Keep to one stretch of the data below, the lines from the one with "abbrev State.I4 (s" up to and including the one with "nothing else. -/", and return that stretch exactly.

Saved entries
___

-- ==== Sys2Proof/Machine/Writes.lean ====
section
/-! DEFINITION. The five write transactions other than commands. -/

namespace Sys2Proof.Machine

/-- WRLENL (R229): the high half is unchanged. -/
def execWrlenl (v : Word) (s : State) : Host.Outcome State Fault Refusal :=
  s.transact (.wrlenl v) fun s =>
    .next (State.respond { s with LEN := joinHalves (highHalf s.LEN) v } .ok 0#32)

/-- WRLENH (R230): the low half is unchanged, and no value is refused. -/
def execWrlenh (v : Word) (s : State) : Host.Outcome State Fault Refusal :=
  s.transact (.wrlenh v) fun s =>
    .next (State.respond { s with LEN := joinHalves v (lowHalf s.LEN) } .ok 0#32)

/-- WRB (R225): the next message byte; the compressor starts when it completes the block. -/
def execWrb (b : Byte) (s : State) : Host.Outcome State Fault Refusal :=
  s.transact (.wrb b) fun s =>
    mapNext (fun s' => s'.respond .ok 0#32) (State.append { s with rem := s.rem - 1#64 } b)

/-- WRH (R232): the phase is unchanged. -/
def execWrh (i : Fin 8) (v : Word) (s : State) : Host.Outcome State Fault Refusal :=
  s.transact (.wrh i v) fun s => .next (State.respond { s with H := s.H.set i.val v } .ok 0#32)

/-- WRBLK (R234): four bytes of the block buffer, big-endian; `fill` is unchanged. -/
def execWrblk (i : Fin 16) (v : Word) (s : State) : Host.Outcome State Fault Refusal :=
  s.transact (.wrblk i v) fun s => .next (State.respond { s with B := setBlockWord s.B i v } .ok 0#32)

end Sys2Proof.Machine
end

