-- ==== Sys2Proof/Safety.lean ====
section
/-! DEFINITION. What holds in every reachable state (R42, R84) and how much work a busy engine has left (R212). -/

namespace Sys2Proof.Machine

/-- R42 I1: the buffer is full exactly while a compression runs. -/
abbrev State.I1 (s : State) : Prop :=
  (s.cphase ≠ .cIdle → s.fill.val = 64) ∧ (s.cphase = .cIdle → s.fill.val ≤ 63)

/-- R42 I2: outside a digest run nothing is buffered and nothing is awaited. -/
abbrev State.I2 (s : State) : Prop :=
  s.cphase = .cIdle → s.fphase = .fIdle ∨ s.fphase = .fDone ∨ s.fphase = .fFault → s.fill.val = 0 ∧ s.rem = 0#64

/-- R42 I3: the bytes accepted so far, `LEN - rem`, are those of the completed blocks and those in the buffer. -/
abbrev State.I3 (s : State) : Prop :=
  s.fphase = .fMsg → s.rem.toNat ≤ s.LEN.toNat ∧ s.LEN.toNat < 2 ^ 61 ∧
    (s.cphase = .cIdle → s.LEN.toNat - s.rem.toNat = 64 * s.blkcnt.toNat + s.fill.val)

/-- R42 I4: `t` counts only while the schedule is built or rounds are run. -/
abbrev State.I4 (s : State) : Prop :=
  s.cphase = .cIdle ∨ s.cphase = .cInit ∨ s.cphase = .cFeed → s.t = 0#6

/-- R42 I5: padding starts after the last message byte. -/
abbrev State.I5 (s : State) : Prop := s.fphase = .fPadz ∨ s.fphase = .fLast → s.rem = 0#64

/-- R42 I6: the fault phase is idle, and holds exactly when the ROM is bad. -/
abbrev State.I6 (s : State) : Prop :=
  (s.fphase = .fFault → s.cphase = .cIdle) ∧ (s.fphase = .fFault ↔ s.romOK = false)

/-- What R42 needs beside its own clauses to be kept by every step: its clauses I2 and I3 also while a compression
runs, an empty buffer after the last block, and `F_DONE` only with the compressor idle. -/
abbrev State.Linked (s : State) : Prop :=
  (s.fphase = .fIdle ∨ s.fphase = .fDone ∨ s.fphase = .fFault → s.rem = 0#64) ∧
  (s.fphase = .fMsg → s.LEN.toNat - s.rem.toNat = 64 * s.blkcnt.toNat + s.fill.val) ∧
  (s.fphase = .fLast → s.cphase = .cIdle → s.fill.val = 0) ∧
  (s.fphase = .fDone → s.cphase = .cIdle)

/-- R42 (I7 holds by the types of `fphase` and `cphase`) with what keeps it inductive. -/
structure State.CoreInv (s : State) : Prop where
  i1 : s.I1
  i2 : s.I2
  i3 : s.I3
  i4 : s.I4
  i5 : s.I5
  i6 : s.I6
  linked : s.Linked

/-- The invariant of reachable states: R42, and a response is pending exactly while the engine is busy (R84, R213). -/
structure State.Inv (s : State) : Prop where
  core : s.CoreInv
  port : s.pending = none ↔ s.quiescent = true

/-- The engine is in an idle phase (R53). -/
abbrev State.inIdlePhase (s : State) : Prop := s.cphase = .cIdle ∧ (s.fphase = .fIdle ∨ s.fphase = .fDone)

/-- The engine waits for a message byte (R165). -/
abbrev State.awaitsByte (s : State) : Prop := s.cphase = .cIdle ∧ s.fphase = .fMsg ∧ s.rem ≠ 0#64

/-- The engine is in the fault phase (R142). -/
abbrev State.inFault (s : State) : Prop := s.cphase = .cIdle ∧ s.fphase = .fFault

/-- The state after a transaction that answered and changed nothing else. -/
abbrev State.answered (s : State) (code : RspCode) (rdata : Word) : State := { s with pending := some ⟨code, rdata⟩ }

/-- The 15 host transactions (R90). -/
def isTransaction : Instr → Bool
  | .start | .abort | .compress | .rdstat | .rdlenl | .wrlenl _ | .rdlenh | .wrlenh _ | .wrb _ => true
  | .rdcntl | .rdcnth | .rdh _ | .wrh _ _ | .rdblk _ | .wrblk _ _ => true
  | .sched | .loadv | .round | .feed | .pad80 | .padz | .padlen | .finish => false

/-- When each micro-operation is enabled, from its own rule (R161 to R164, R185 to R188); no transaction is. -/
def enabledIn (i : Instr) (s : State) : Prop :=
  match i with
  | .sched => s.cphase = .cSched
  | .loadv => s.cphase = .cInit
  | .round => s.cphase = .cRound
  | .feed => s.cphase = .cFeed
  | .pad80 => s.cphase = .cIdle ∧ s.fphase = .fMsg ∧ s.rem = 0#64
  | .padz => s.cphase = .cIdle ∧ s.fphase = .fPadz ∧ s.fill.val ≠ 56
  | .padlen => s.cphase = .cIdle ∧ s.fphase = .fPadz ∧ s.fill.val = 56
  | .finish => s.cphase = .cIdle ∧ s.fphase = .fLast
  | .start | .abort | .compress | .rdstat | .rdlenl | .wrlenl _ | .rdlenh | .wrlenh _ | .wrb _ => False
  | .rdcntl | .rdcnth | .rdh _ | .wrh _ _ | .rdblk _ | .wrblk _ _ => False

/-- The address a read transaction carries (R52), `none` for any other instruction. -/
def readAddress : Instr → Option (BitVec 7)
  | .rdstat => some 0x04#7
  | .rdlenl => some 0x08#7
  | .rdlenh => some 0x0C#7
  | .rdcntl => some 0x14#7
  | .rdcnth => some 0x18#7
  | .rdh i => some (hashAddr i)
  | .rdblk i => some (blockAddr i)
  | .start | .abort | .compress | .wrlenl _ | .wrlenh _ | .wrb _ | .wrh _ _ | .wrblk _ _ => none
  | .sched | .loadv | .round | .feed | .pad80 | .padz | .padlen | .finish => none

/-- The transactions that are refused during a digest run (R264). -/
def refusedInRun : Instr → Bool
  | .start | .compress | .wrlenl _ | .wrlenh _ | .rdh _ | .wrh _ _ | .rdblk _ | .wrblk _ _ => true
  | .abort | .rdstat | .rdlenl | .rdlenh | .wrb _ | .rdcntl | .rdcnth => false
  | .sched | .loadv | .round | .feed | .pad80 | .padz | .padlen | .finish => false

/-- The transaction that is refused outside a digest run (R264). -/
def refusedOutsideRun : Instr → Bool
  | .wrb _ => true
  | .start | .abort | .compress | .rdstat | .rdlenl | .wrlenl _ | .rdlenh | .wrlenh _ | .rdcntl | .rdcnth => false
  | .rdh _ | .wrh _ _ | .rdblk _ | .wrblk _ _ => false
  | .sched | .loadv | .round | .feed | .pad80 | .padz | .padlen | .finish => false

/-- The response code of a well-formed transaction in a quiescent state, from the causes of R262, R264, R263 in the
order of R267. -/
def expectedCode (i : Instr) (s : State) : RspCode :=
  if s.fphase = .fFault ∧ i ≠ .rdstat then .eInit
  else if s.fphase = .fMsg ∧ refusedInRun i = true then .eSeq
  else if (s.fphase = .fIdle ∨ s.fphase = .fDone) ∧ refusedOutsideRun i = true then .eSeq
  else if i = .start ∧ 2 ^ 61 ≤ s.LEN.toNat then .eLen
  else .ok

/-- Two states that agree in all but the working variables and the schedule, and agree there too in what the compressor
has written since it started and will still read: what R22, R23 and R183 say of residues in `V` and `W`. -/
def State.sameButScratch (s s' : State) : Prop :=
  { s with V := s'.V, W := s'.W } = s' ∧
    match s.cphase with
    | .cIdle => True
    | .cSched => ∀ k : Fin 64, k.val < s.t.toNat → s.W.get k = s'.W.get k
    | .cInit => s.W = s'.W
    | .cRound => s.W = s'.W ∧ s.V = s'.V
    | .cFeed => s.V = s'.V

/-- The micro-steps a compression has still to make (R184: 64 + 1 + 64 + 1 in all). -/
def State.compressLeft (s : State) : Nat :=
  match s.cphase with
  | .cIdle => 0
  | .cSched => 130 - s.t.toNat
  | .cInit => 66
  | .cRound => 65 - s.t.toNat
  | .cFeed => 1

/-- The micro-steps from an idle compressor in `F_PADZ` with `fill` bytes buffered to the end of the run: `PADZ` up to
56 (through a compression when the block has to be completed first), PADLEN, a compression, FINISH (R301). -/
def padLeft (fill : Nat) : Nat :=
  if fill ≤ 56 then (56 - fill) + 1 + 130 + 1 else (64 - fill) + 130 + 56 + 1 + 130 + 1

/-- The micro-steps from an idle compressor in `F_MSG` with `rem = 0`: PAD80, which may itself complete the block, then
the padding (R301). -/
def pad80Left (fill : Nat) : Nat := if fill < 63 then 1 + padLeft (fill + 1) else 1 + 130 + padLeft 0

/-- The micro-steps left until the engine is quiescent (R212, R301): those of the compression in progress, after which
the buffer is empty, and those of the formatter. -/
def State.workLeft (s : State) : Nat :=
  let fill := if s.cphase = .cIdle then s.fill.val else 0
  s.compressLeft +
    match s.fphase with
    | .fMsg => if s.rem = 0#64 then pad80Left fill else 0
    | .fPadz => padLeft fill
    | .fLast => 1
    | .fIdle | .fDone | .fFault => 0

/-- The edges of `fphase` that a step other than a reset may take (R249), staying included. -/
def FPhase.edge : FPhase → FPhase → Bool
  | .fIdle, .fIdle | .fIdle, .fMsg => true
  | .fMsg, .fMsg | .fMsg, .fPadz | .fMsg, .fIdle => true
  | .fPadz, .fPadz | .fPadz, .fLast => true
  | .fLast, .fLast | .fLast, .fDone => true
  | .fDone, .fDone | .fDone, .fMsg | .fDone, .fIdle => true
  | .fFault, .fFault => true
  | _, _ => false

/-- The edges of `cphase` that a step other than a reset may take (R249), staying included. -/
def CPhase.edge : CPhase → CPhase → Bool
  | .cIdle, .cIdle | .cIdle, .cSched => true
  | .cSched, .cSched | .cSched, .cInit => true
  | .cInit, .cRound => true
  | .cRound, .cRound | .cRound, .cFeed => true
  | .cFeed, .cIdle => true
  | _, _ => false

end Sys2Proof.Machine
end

___

ANSWER:
abbrev State.I4 (s : State) : Prop :=
  s.cphase = .cIdle ∨ s.cphase = .cInit ∨ s.cphase = .cFeed → s.t = 0#6

/-- R42 I5: padding starts after the last message byte. -/
abbrev State.I5 (s : State) : Prop := s.fphase = .fPadz ∨ s.fphase = .fLast → s.rem = 0#64

/-- R42 I6: the fault phase is idle, and holds exactly when the ROM is bad. -/
abbrev State.I6 (s : State) : Prop :=
  (s.fphase = .fFault → s.cphase = .cIdle) ∧ (s.fphase = .fFault ↔ s.romOK = false)

/-- What R42 needs beside its own clauses to be kept by every step: its clauses I2 and I3 also while a compression
runs, an empty buffer after the last block, and `F_DONE` only with the compressor idle. -/
abbrev State.Linked (s : State) : Prop :=
  (s.fphase = .fIdle ∨ s.fphase = .fDone ∨ s.fphase = .fFault → s.rem = 0#64) ∧
  (s.fphase = .fMsg → s.LEN.toNat - s.rem.toNat = 64 * s.blkcnt.toNat + s.fill.val) ∧
  (s.fphase = .fLast → s.cphase = .cIdle → s.fill.val = 0) ∧
  (s.fphase = .fDone → s.cphase = .cIdle)

/-- R42 (I7 holds by the types of `fphase` and `cphase`) with what keeps it inductive. -/
structure State.CoreInv (s : State) : Prop where
  i1 : s.I1
  i2 : s.I2
  i3 : s.I3
  i4 : s.I4
  i5 : s.I5
  i6 : s.I6
  linked : s.Linked

/-- The invariant of reachable states: R42, and a response is pending exactly while the engine is busy (R84, R213). -/
structure State.Inv (s : State) : Prop where
  core : s.CoreInv
  port : s.pending = none ↔ s.quiescent = true

/-- The engine is in an idle phase (R53). -/
abbrev State.inIdlePhase (s : State) : Prop := s.cphase = .cIdle ∧ (s.fphase = .fIdle ∨ s.fphase = .fDone)

/-- The engine waits for a message byte (R165). -/
abbrev State.awaitsByte (s : State) : Prop := s.cphase = .cIdle ∧ s.fphase = .fMsg ∧ s.rem ≠ 0#64

/-- The engine is in the fault phase (R142). -/
abbrev State.inFault (s : State) : Prop := s.cphase = .cIdle ∧ s.fphase = .fFault

/-- The state after a transaction that answered and changed nothing else. -/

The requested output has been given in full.